*Exercise aim*
Whenever a line in this data holds the word "Machine", report that line in full.

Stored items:
- Opening Delimiter -

-- ==== Sys2Proof/Machine/KMap.lean ====
section
/-!
DEFINITION. Sparse data by a numeric key, as a list of pairs in one canonical form: keys strictly rising, and no
entry equal to what an unlisted key reads as. Control registers, memory bytes and every indexed unit of the chip
are held in this form, so that equal contents are equal data.
-/
namespace Sys2Proof.Machine

/-- Sparse data over numeric keys. -/
abbrev KMap (α : Type) := List (Nat × α)

/-- What key `k` holds; `d k` when it is not listed. -/
def KMap.get {α : Type} (d : Nat → α) : KMap α → Nat → α
  | [], k => d k
  | e :: m, k => if e.1 = k then e.2 else KMap.get d m k

/-- Removes key `k`. -/
def KMap.erase {α : Type} : KMap α → Nat → KMap α
  | [], _ => []
  | e :: m, k => if e.1 = k then KMap.erase m k else e :: KMap.erase m k

/-- Lists `v` at key `k`, before the first greater key. -/
def KMap.insert {α : Type} : KMap α → Nat → α → KMap α
  | [], k, v => [(k, v)]
  | e :: m, k, v => if k < e.1 then (k, v) :: e :: m else e :: KMap.insert m k v

/-- Makes key `k` hold `v`: a value equal to what the unlisted key reads as is not listed. -/
def KMap.set {α : Type} [DecidableEq α] (d : Nat → α) (m : KMap α) (k : Nat) (v : α) : KMap α :=
  if v = d k then KMap.erase m k else KMap.insert (KMap.erase m k) k v

/-- Forgets every key of `[lo, lo + n)`: those keys then read as unlisted. -/
def KMap.clear {α : Type} (m : KMap α) (lo n : Nat) : KMap α :=
  m.filter fun e => !(decide (lo ≤ e.1) && decide (e.1 < lo + n))

/-- The keys rise strictly from above `lo`. -/
def KMap.rising {α : Type} : Option Nat → KMap α → Bool
  | _, [] => true
  | none, e :: m => KMap.rising (some e.1) m
  | some lo, e :: m => decide (lo < e.1) && KMap.rising (some e.1) m

/-- The canonical form. -/
def KMap.wf {α : Type} [DecidableEq α] (d : Nat → α) (m : KMap α) : Bool :=
  KMap.rising none m && m.all fun e => decide (e.2 ≠ d e.1)

/-- The keys that are listed. -/
def KMap.keys {α : Type} (m : KMap α) : List Nat := m.map (·.1)

end Sys2Proof.Machine
end

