/-- The registers of the plot window (R51, R52). -/
def regsPlot : List RegSpec := [
  -- PLOT_ID
  ⟨0, 1, 0, 1, 0, [⟨0, 9, .ro, 0, .any⟩, ⟨16, 5, .ro, 0, .any⟩, ⟨21, 3, .ro, 0, .any⟩, ⟨24, 1, .ro, 0, .any⟩]⟩,
  -- PLOT_STATUS
  ⟨8, 1, 0, 1, 0, [⟨0, 1, .ro, 0, .any⟩, ⟨1, 1, .ro, 0, .any⟩, ⟨2, 1, .ro, 1, .any⟩, ⟨3, 1, .ro, 0, .any⟩,
    ⟨16, 16, .ro, 0, .any⟩]⟩,
  -- PLOT_REPAIR
  ⟨0x10, 1, 0, 1, 0, [⟨0, 1, .ro, 0, .any⟩, ⟨1, 1, .ro, 0, .any⟩, ⟨2, 2, .ro, 0, .any⟩, ⟨4, 4, .ro, 0, .any⟩,
    ⟨8, 1, .ro, 0, .any⟩]⟩,
  -- PLOT_CTRL
  ⟨0x18, 1, 0, 1, 0, [⟨0, 1, .wo, 0, .any⟩]⟩,
  -- HL_ERR
  ⟨0x20, 1, 0, 1, 0, [⟨0, 1, .w1c, 0, .any⟩, ⟨1, 1, .w1c, 0, .any⟩, ⟨2, 1, .w1c, 0, .any⟩, ⟨3, 1, .w1c, 0, .any⟩]⟩,
  -- HL_ECC_CNT
  ⟨0x28, 1, 0, 1, 0, [⟨0, 32, .ro, 0, .any⟩]⟩,
  -- HL_FAULT_CAP
  ⟨0x30, 1, 0, 1, 0, [⟨0, 4, .ro, 0, .any⟩, ⟨4, 4, .ro, 0, .any⟩, ⟨8, 2, .ro, 0, .any⟩, ⟨16, 32, .ro, 0, .any⟩]⟩,
  -- HL_LSLOT
  ⟨0x40, 10, 0x10, 2, 8, [⟨0, 8, .ro, 0, .any⟩, ⟨8, 8, .ro, 0, .any⟩, ⟨16, 8, .ro, 0, .any⟩, ⟨24, 8, .ro, 0, .any⟩,
    ⟨32, 8, .ro, 0, .any⟩, ⟨40, 8, .ro, 0, .any⟩, ⟨48, 8, .ro, 0, .any⟩, ⟨56, 8, .ro, 0, .any⟩]⟩,
  -- HL_DSLOT
  ⟨0x100, 10, 0x10, 2, 8, [⟨0, 8, .ro, 0, .any⟩, ⟨8, 8, .ro, 0, .any⟩, ⟨16, 8, .ro, 0, .any⟩,
    ⟨24, 8, .ro, 0, .any⟩, ⟨32, 8, .ro, 0, .any⟩, ⟨40, 8, .ro, 0, .any⟩, ⟨48, 8, .ro, 0, .any⟩,
    ⟨56, 8, .ro, 0, .any⟩]⟩,
  -- HL_TOK_CNT
  ⟨0x200, 10, 8, 1, 0, [⟨0, 48, .ro, 0, .any⟩]⟩,
  -- STILE_CFG
  ⟨0x400, 1, 0, 1, 0, [⟨0, 5, .ro, 0, .any⟩, ⟨5, 1, .ro, 0, .any⟩, ⟨6, 2, .ro, 0, .any⟩]⟩,
  -- STILE_STATUS
  ⟨0x408, 1, 0, 1, 0, [⟨0, 16, .ro, 0, .any⟩, ⟨16, 1, .ro, 1, .any⟩]⟩,
  -- STILE_ERR
  ⟨0x410, 1, 0, 1, 0, [⟨0, 1, .w1c, 0, .any⟩, ⟨1, 1, .w1c, 0, .any⟩, ⟨2, 1, .w1c, 0, .any⟩]⟩,
  -- STILE_LSLOT_IN
  ⟨0x420, 2, 8, 1, 0, [⟨0, 8, .ro, 0, .any⟩, ⟨8, 8, .ro, 0, .any⟩, ⟨16, 8, .ro, 0, .any⟩, ⟨24, 8, .ro, 0, .any⟩,
    ⟨32, 8, .ro, 0, .any⟩, ⟨40, 8, .ro, 0, .any⟩, ⟨48, 8, .ro, 0, .any⟩, ⟨56, 8, .ro, 0, .any⟩]⟩,
  -- STILE_LSLOT_OUT
  ⟨0x430, 2, 8, 1, 0, [⟨0, 8, .ro, 0, .any⟩, ⟨8, 8, .ro, 0, .any⟩, ⟨16, 8, .ro, 0, .any⟩, ⟨24, 8, .ro, 0, .any⟩,
    ⟨32, 8, .ro, 0, .any⟩, ⟨40, 8, .ro, 0, .any⟩, ⟨48, 8, .ro, 0, .any⟩, ⟨56, 8, .ro, 0, .any⟩]⟩,
  -- STILE_DSLOT_IN
  ⟨0x440, 2, 8, 1, 0, [⟨0, 8, .ro, 0, .any⟩, ⟨8, 8, .ro, 0, .any⟩, ⟨16, 8, .ro, 0, .any⟩, ⟨24, 8, .ro, 0, .any⟩,
    ⟨32, 8, .ro, 0, .any⟩, ⟨40, 8, .ro, 0, .any⟩, ⟨48, 8, .ro, 0, .any⟩, ⟨56, 8, .ro, 0, .any⟩]⟩,
  -- STILE_DSLOT_OUT
  ⟨0x450, 2, 8, 1, 0, [⟨0, 8, .ro, 0, .any⟩, ⟨8, 8, .ro, 0, .any⟩, ⟨16, 8, .ro, 0, .any⟩, ⟨24, 8, .ro, 0, .any⟩,
    ⟨32, 8, .ro, 0, .any⟩, ⟨40, 8, .ro, 0, .any⟩, ⟨48, 8, .ro, 0, .any⟩, ⟨56, 8, .ro, 0, .any⟩]⟩]

/-- The blocks in address order, 64 KiB each (R565). -/
def blockRegs : Nat → List RegSpec
  | 0 => regsChip
  | 1 => regsCandle
  | 2 => regsClock
  | 3 => regsLamp
  | 4 => regsStep
  | 5 => regsRotate
  | 6 => regsSower
  | 7 => regsGlean
  | 8 => regsHarrow
  | 9 => regsTier
  | 10 => regsTopsoil
  | 11 => regsSubsoil
  | 12 => regsFallow
  | 13 => regsDrill
  | 14 => regsLink
  | 15 => regsRoute
  | 16 => regsServe
  | 17 => regsWard
  | 18 => regsErrlog
  | 19 => regsBist
  | 20 => regsGlow
  | _ => []

/-- Whether `off` is one of the offsets of `r`. -/
def RegSpec.covers (r : RegSpec) (off : Nat) : Bool :=
  let d := off - r.off
  decide (r.off ≤ off ∧ d / r.s1 < r.n1 ∧ d % r.s1 % r.s2 = 0 ∧ d % r.s1 / r.s2 < r.n2)

/-- The register at offset `off` of the control window, if the spec lists one there (R571). -/
def findReg (off : Nat) : Option RegSpec :=
  if off < 0x200000 then (blockRegs (off / 0x10000)).find? (·.covers (off % 0x10000))
  else if off < 0x400000 then regsPlot.find? (·.covers (off % 0x1000)) else none

/-- The value a register's fields hold at reset. -/
def packReset (fs : List FieldSpec) : Nat := fs.foldl (fun a f => a + f.reset * 2 ^ f.lo) 0

/-- The reset value of the register at a control-window offset (the Reset column of the tables). -/
def regReset (off : Nat) : W64 :=
  match findReg off with
  | some r => BitVec.ofNat 64 (packReset r.fields)
  | none => 0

- Closing Delimiter -

*Result*
-- ==== Sys2Proof/Machine/KMap.lean ====
namespace Sys2Proof.Machine
end Sys2Proof.Machine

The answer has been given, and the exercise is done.